К их великой радости, Диадрелу стояла перед ними в теперь уже открытом люке. Пазел и Нипс присели на корточки, чтобы поприветствовать ее, но женщина-икшель жестом заставила их замолчать.

— Почему палуба так пуста в это время дня? Вы уверены, что вы одни?

Когда ей рассказали о китобое и о том, что Роуз вызвал всех на свои места, ей, казалось, стало немного легче дышать. Она выглядела не особенно хорошо. Ее лицо было усталым и печальным, а медная кожа — бледнее, чем помнил Пазел.

— Моя софистка Энсил следит за дверью отсека. Если она выкрикнет предупреждение, я уйду прежде, чем вы успеете пожелать мне до свидания.

— Мы очень беспокоились о вас, Дри, — сказал Пазел. — Прошло больше месяца! Где вы были?

— Под арестом, — ответила она. — Всего лишь домашний арест: не бойтесь, мне вполне комфортно. Но мне запрещено покидать свои покои, кроме как в сопровождении личной охраны Таликтрума.

— Теперь ваш племянник отдает приказы вам?

— Лорд Таликтрум правит всеми нами, — сухо сказала Дри. — Но некоторые приказы я нахожу невозможными для выполнения.

— Да, да, — одобрительно сказал Нипс.

Но женщина-икшель покачала головой:

— Это серьезное дело для икшель. Наше выживание всегда зависело от сильных кланов, а кости и сухожилия клана — послушание. Однако я пришла к выводу, что есть более высокая лояльность, чем даже клан.

— Вы говорите правду, — сказал Герцил. — Бойня, которую устроит Арунис, если найдет способ использовать Нилстоун — через своего Шаггата или каким-то другим способом, — сметет с лица земли как маленьких людей, так и больших. Значит, Таликтрум знает о клятве, которую мы все дали?

— Сохрани нас Рин! — сказала Дри. — Если какая-то его часть все еще верит в меня, она умрет, когда он узнает об этой клятве! Нет, история гораздо проще. Когда Таликтрум обнаружил, что я использовала блане́ и его противоядие в день свадьбы Таши, он решил назвать это воровством. Когда я сказала ему, что убила сына Шаггата, он поблагодарил меня за «десятилетия служения клану» и заключил под арест.

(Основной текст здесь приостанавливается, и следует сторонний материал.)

-- ==== Sys2Proof/Machine/Core.lean ====
section
/-! DEFINITION. The machine as the host's interface takes it. -/

def Sys2Proof.core : Host.Core :=
  { State := Sys2Proof.Machine.State
    Fault := Sys2Proof.Machine.Fault
    Refusal := Sys2Proof.Machine.Refusal
    step := Sys2Proof.Machine.step
    reset := Sys2Proof.Machine.State.reset }
end

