-- ==== Sys2Proof/Assembler.lean ====
section
/-! DEFINITION. The assembler syntax (30_encoding.md rules R53 to R57): a line of text to a source line, a source line to an
instruction. It is no part of the machine. Text is a list of characters. Operands are numbers as the programmer writes
them; an immediate outside 0 to 7 or an offset outside -8 to +7 is refused (rule R54, decision D17; log 17). -/

namespace Sys2Proof.Assembler

/-- A source line, its numbers as written (rule R53). -/
inductive Line where
  | nand (rds rs : Reg)
  | add (rds rs : Reg)
  | addm (rds rs : Reg)
  | addi (rds : Reg) (imm : Int)
  | sub (rds rs : Reg)
  | jmp (offset : Int)
  deriving DecidableEq, Repr

/-- Why a line is refused. -/
inductive Error where
  /-- the text is no line of rule R53 -/
  | notALine
  /-- an immediate outside 0 to 7 (rule R54) -/
  | immediateOutOfRange
  /-- an offset outside -8 to +7 (rule R54) -/
  | offsetOutOfRange
  deriving DecidableEq, Repr

/-- The instruction of a source line (rules R54, R57). -/
def assemble : Line → Except Error Instr
  | .nand rds rs => .ok (.nand rds rs)
  | .add rds rs => .ok (.add rds rs)
  | .addm rds rs => .ok (.addm rds rs)
  | .sub rds rs => .ok (.sub rds rs)
  | .addi rds imm =>
    if 0 ≤ imm ∧ imm ≤ 7 then .ok (.addi rds (BitVec.ofInt 3 imm)) else .error .immediateOutOfRange
  | .jmp off => if -8 ≤ off ∧ off ≤ 7 then .ok (.jmp (BitVec.ofInt 4 off)) else .error .offsetOutOfRange

/-- The source's own assembler instead reduces an immediate modulo 8 (Example 2; rule R54): recorded, not recommended. -/
def sourceAssemblerImmediate (imm : Nat) : BitVec 3 := BitVec.ofNat 3 (imm % 8)

/-- The offset to write in a `jmp` at `a` that is to reach `t`: t - (a + 1), as a signed number (rule R55). -/
def jumpOffset (a t : Byte) : Int := (t - (a + 1)).toInt

/-- Text without white space at either end. DESIGN CHOICE, safe: the source does not say where white space is allowed (91_not_in_source.md
N18; log 17). -/
def trim (cs : List Char) : List Char :=
  ((cs.dropWhile (·.isWhitespace)).reverse.dropWhile (·.isWhitespace)).reverse

/-- Text cut at each comma. -/
def splitCommas : List Char → List (List Char)
  | [] => [[]]
  | c :: cs =>
    match splitCommas cs with
    | [] => [[]]
    | w :: ws => if c = ',' then [] :: w :: ws else (c :: w) :: ws

/-- `r0` or `r1` (rule R53). -/
def parseReg (cs : List Char) : Option Reg :=
  if cs = ['r', '0'] then some .r0 else if cs = ['r', '1'] then some .r1 else none

/-- A decimal number without a sign, at least one digit (rule R53). DESIGN CHOICE, safe: the source does not say whether leading
zeros are allowed (91_not_in_source.md N18), and `addi r0, 05` is taken as `addi r0, 5` (log 17). -/
def parseNat (cs : List Char) : Option Nat :=
  if cs ≠ [] ∧ cs.all (fun c => '0' ≤ c && c ≤ '9') then
    some (cs.foldl (fun n c => 10 * n + (c.toNat - '0'.toNat)) 0)
  else none

/-- A decimal number, bare or with a minus sign that stands at its first digit (rule R53). DESIGN CHOICE, safe: the source does
not say whether a minus sign may stand before zero (91_not_in_source.md N18), and `jmp -0` is taken as `jmp 0` (log 17). -/
def parseInt : List Char → Option Int
  | '-' :: cs => (parseNat cs).map fun n => -(n : Int)
  | cs => (parseNat cs).map fun n => (n : Int)

/-- Two register operands. -/
def parseRegs (mk : Reg → Reg → Line) : List (List Char) → Option Line
  | [a, b] =>
    match parseReg a, parseReg b with
    | some rds, some rs => some (mk rds rs)
    | _, _ => none
  | _ => none

/-- The mnemonic and its operands, without comment (rule R53). -/
def parseCode (mnemonic : List Char) (operands : List (List Char)) : Option Line :=
  if mnemonic = ['n', 'a', 'n', 'd'] then parseRegs .nand operands
  else if mnemonic = ['a', 'd', 'd'] then parseRegs .add operands
  else if mnemonic = ['a', 'd', 'd', 'm'] then parseRegs .addm operands
  else if mnemonic = ['s', 'u', 'b'] then parseRegs .sub operands
  else if mnemonic = ['a', 'd', 'd', 'i'] then
    match operands with
    | [a, b] =>
      match parseReg a, parseNat b with
      | some rds, some imm => some (.addi rds imm)
      | _, _ => none
    | _ => none
  else if mnemonic = ['j', 'm', 'p'] then
    match operands with
    | [a] => (parseInt a).map .jmp
    | _ => none
  else none

/-- One line of text (rule R53): `;` starts a comment that runs to the end of the line, and a line with nothing else on it
holds no instruction (DESIGN CHOICE, safe: log 17). -/
def parse (text : List Char) : Except Error (Option Line) :=
  let code := trim (text.takeWhile (· ≠ ';'))
  if code = [] then .ok none
  else
    let mnemonic := code.takeWhile (fun c => !c.isWhitespace)
    let operands := (splitCommas (code.dropWhile (fun c => !c.isWhitespace))).map trim
    match parseCode mnemonic operands with
    | some l => .ok (some l)
    | none => .error .notALine

/-- A register's name (rule R53). -/
def regText : Reg → List Char
  | .r0 => ['r', '0']
  | .r1 => ['r', '1']

/-- A digit. -/
def digitText (n : Nat) : List Char := [Char.ofNat ('0'.toNat + n)]

/-- The text of an implemented instruction in the form of rule R53: `add r0, r1`, `addi r0, 5`, `jmp -3`. -/
def render : Instr → Option (List Char)
  | .nand ds s => some (['n', 'a', 'n', 'd', ' '] ++ regText ds ++ [',', ' '] ++ regText s)
  | .add ds s => some (['a', 'd', 'd', ' '] ++ regText ds ++ [',', ' '] ++ regText s)
  | .addm ds s => some (['a', 'd', 'd', 'm', ' '] ++ regText ds ++ [',', ' '] ++ regText s)
  | .addi ds imm => some (['a', 'd', 'd', 'i', ' '] ++ regText ds ++ [',', ' '] ++ digitText imm.toNat)
  | .sub ds s => some (['s', 'u', 'b', ' '] ++ regText ds ++ [',', ' '] ++ regText s)
  | .jmp off =>
    if off.toInt < 0 then some (['j', 'm', 'p', ' ', '-'] ++ digitText off.toInt.natAbs)
    else some (['j', 'm', 'p', ' '] ++ digitText off.toNat)
  | .reserved0101 _ | .reserved0110 _ | .reserved0111 _ | .reserved1000 _ | .reserved1001 _ => none
  | .reserved1010 _ | .reserved1011 _ | .reserved1100 _ | .reserved1101 _ | .reserved1110 _ => none

end Sys2Proof.Assembler
end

— Значит, его убили вы, — сказал Герцил. — Я действительно удивился этому любопытному происшествию.

— Да, я, — сказала Диадрелу, — хотя и не испытала радости от этого поступка. Эти двое были детьми, когда Шаггат начал свой крестовый поход. Они такие же жертвы его зла, как и все остальные. Сначала они поплатились своим здравомыслием; теперь Питор Несс поплатился своей жизнью!

Внезапно Дри навострила уши, как и Пазел: его Дар постоянно настраивал его уши на регистр икшель, который не мог услышать ни один нормальный человек. Молодая женщина-икшель объявила о возвращении Таши. Мгновение спустя в коридор вошла запыхавшаяся Таша, ее сонный вид полностью исчез.

— Мы пришвартованы рядом с китобоем, — сказала она, — и их капитан на борту, разговаривает с Роуз в дневной капитанской каюте. Но вот что странно: Роуз держит всю команду в боевой готовности. Они все на своих постах, ждут. О, Дри!

Встревоженное лицо Таши озарилось. Она наклонилась, и женщина из икшеля протянула руку, чтобы коснуться ее руки.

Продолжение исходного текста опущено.